Protests multiplied in France on Saturday against the pension reform imposed by decree by liberal president Emmanuel Macron, in a climate of growing political and social tensions, with the beginning of refinery blockades.
Authorities banned gatherings at the Place de la Concorde in Paris, in front of the National Assembly (Chamber of Deputies), after two nights of demonstrations that led to incidents involving hundreds of arrests.
In anticipation of another day of protests called for by trade unions this Thursday, sectoral strikes are slowing the activity of the second largest economy in the European Union (EU) and tons of rubbish are piling up in key cities.
The Macron’s decision to approve the reform through a constitutional provision – Article 49.3 – allowing him to skip the legislative vote added new fuel to popular outrage.which was declining, and radicalized groups of young people.
Deputies from opposition forces tabled two motions of censure, which will be discussed from Monday. The basically difficult approval of any of them would nullify the presidential decree and force Prime Minister Elisabeth Borne to resign.
The reform that set the country on fire aims to slow the retirement age from 62 to 64 by 2030 and the requirement to contribute 43 years to 2027. (and not 42 like now) to get a full pension.
Authorities banned rallies in the Plaza de la Concordia after two nights of clashes between protesters throwing bottles and flares at security forces, who in turn responded with tear gas and arrested more than 300 people.
Complaints from future retirees
A march on Saturday gathered some 4,000 demonstrators (according to a police source) on the Place d’Italie, in a busy area of Paris.

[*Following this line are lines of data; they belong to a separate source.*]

-- ==== Sys2Proof/Certificates/Slice0/Obligations.lean ====
section
/-! DEFINITION. The statements for the provers. Each docstring names the rules of spec/ it formalises; OBLIGATIONS.json says which are
stated by a rule and which are derived. -/

open Sys2Proof Sys2Proof.Machine

/-! ## Encoding -/

/-- Decoding the bytes of a well-formed instruction gives the instruction back, whatever follows it (30_encoding.md R116, R117). The bytes
of a refused encoding are the model's choice, log entry 19. -/
def Obligations.DecodeAfterEncode : Prop :=
  ∀ (i : Instr) (rest : List Byte), i.wf = true → decode (encode i ++ rest) = .ok i rest

/-- What the decoder answers is well-formed, and its encoding is the very bytes that were read: every byte sequence has one meaning
(30_encoding.md R127). The bytes of a refused encoding are the model's choice, log entry 19. -/
def Obligations.EncodeAfterDecode : Prop :=
  ∀ (bs rest : List Byte) (i : Instr), decode bs = .ok i rest → i.wf = true ∧ encode i ++ rest = bs

/-- Words written out from the encoding tables decode to the instructions they stand for (30_encoding.md R90 to R117). That the form `FF
DB` is refused is decision D15 of the spec, and that it takes two bytes the model's choice, log entry 19; that a prefix decodes alone is
the model's choice, log entry 10. -/
def Obligations.SampleWordsDecode : Prop :=
  decode [0x8B, 0x40, 0x80] = .ok (.movR16Rm16 .ax (.mem (.based .bxSi (.d8 0x80)))) [] ∧
  decode [0x83, 0xC0, 0xFF] = .ok (.addRm16Sext (.reg .ax) 0xFF) [] ∧
  decode [0x81, 0x3E, 0x00, 0x03, 0x34, 0x12] = .ok (.cmpRm16Iw (.mem (.direct 0x0300)) 0x1234) [] ∧
  decode [0x24, 0x3C] = .ok (.andAlIb 0x3C) [] ∧
  decode [0xD3, 0xE3] = .ok (.shlRm16Cl (.reg .bx)) [] ∧
  decode [0xF3, 0xA4] = .ok .prefixRep [0xA4] ∧
  decode [0xA4] = .ok .movsb [] ∧
  decode [0x8E, 0xD8] = .ok (.movSregRm16 .ds (.reg .ax)) [] ∧
  decode [0x8F, 0x06, 0x00, 0x03] = .ok (.popRm16 (.mem (.direct 0x0300))) [] ∧
  decode [0xEA, 0x00, 0x7C, 0x00, 0x00] = .ok (.jmpPtr 0x7C00 0x0000) [] ∧
  decode [0x74, 0x06] = .ok (.jz 0x06) [] ∧
  decode [0xCD, 0x21] = .ok (.intIb 0x21) [] ∧
  decode [0xFC] = .ok .cld [] ∧
  decode [0xF4] = .ok .unimplF4 [] ∧
  decode [0xFF, 0xDB] = .ok (.unimplFFSub3Mod3 3) []

/-- Every opcode byte is a prefix, an unimplemented opcode or an implemented one: a prefix decodes alone; an unimplemented opcode
decodes alone, to an `UnhandledInstruction`; any other byte, with a memory operand of ModR/M byte `00` and zeros behind it, decodes to
an instruction that is neither (30_encoding.md R109, R119, R120). The refused forms: `LEA`, `LES`, `LDS` and the far forms of `FF` with
mod = 11, and `8C`, `8E` with reg of 4 to 7, are `UnhandledInstruction` (R121, R122). That forms without a meaning are refused is
decision D15 of the spec, that `8C` and `8E` with reg of 4 to 7 are is decision D16; that a prefix decodes alone is the model's choice,
log entry 10; which bytes a refused encoding takes is the model's choice, log entry 19. -/
def Obligations.RefusedEncodings : Prop :=
  (∀ (b : Byte) (bs : List Byte), b ∈ prefixBytes → ∃ i, decode (b :: bs) = .ok i bs ∧ i.isPrefix = true) ∧
  (∀ (b : Byte) (bs : List Byte), b ∈ unimplementedBytes →
    ∃ i, decode (b :: bs) = .ok i bs ∧ i.decodeError? = some .instruction) ∧
  (∀ b : Byte, b ∉ prefixBytes → b ∉ unimplementedBytes →
    ∃ i rest, decode [b, 0, 0, 0, 0, 0] = .ok i rest ∧ i.isPrefix = false ∧ i.decodeError? = none) ∧
  (∀ (op m : Byte) (bs : List Byte), op ∈ [0x8D, 0xC4, 0xC5] → m.extractLsb' 6 2 = 3 →
    ∃ i, decode (op :: m :: bs) = .ok i bs ∧ i.decodeError? = some .instruction) ∧
  (∀ (m : Byte) (bs : List Byte), m.extractLsb' 6 2 = 3 → m.extractLsb' 3 3 = 3 ∨ m.extractLsb' 3 3 = 5 →
    ∃ i, decode (0xFF :: m :: bs) = .ok i bs ∧ i.decodeError? = some .instruction) ∧
  (∀ (op m : Byte) (bs : List Byte), op ∈ [0x8C, 0x8E] → 4 ≤ (m.extractLsb' 3 3).toNat →
    ∃ i, decode (op :: m :: bs) = .ok i bs ∧ i.decodeError? = some .instruction)

/-! ## Registers, flags, memory -/

/-- The byte views: a read takes a half, a write replaces that half and keeps the other (10_state.md R21). -/
def Obligations.ByteViewsAliasWords : Prop :=
  ∀ (g : Regs) (v : Byte),
    (g.get8 .al).toNat = g.AX.toNat % 256 ∧ (g.get8 .ah).toNat = g.AX.toNat / 256 ∧
    (g.get8 .bl).toNat = g.BX.toNat % 256 ∧ (g.get8 .bh).toNat = g.BX.toNat / 256 ∧
    (g.get8 .cl).toNat = g.CX.toNat % 256 ∧ (g.get8 .ch).toNat = g.CX.toNat / 256 ∧
    (g.get8 .dl).toNat = g.DX.toNat % 256 ∧ (g.get8 .dh).toNat = g.DX.toNat / 256 ∧
    g.set8 .al v = { g with AX := (g.AX &&& 0xFF00) ||| v.setWidth 16 } ∧
    g.set8 .ah v = { g with AX := (g.AX &&& 0x00FF) ||| (v.setWidth 16 <<< 8) } ∧
    g.set8 .bl v = { g with BX := (g.BX &&& 0xFF00) ||| v.setWidth 16 } ∧
    g.set8 .bh v = { g with BX := (g.BX &&& 0x00FF) ||| (v.setWidth 16 <<< 8) } ∧
    g.set8 .cl v = { g with CX := (g.CX &&& 0xFF00) ||| v.setWidth 16 } ∧
    g.set8 .ch v = { g with CX := (g.CX &&& 0x00FF) ||| (v.setWidth 16 <<< 8) } ∧
    g.set8 .dl v = { g with DX := (g.DX &&& 0xFF00) ||| v.setWidth 16 } ∧
    g.set8 .dh v = { g with DX := (g.DX &&& 0x00FF) ||| (v.setWidth 16 <<< 8) }

/-- The FLAGS image, bit by bit, and that reading it back gives the nine flags (10_state.md R38). The layout and the fixed bits are
decision D5 of the spec. -/
def Obligations.FlagsImageLayout : Prop :=
  (∀ f : Flags,
    f.pack.toNat = 0xF002 + f.CF.toNat + f.PF.toNat * 2 ^ 2 + f.AF.toNat * 2 ^ 4 + f.ZF.toNat * 2 ^ 6 + f.SF.toNat * 2 ^ 7
      + f.TF.toNat * 2 ^ 8 + f.IF.toNat * 2 ^ 9 + f.DF.toNat * 2 ^ 10 + f.OF.toNat * 2 ^ 11 ∧
    Flags.unpack f.pack = f) ∧
  ∀ w : Word, Flags.unpack w =
    { CF := w.toNat.testBit 0, PF := w.toNat.testBit 2, AF := w.toNat.testBit 4, ZF := w.toNat.testBit 6, SF := w.toNat.testBit 7
      TF := w.toNat.testBit 8, IF := w.toNat.testBit 9, DF := w.toNat.testBit 10, OF := w.toNat.testBit 11 }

“I sit at a computer all day, my eyes hurt, I have a headache and I have already had two phlebitis,” says a 55-year-old protester, explaining her rejection of the reform.
The organizers of the rally ordered their dispersal when some groups began burning rubbish bins and vandalizing sheltered bus stops.
Several cities were the theater of other marches, such as Marseille, Brest (west), Toulon or Montpellier.
“What else are we left with but to keep demonstrating? The demonstrations were peaceful until the application of 49.3. Now there is the potential for an increase in social tensions,” thought Romain Morizot, a 33-year-old telecommunications engineer, during the march in Marseille, France’s second city.
France’s largest oil refinery, located in Normandy (northwest), began paralyzing its facilities on Friday night and others could follow suit from Monday, union sources said.
Industry Minister Roland Lescure indicated that the government could order personnel applications to avoid fuel shortages.
Requisitions from Parisian garbage collectors were also ordered to begin clearing some 10,000 tons of rubbish accumulating in the capital’s streets.
“It is clear that the president of the republic is monitoring the situation,” they told AFP close to Macron.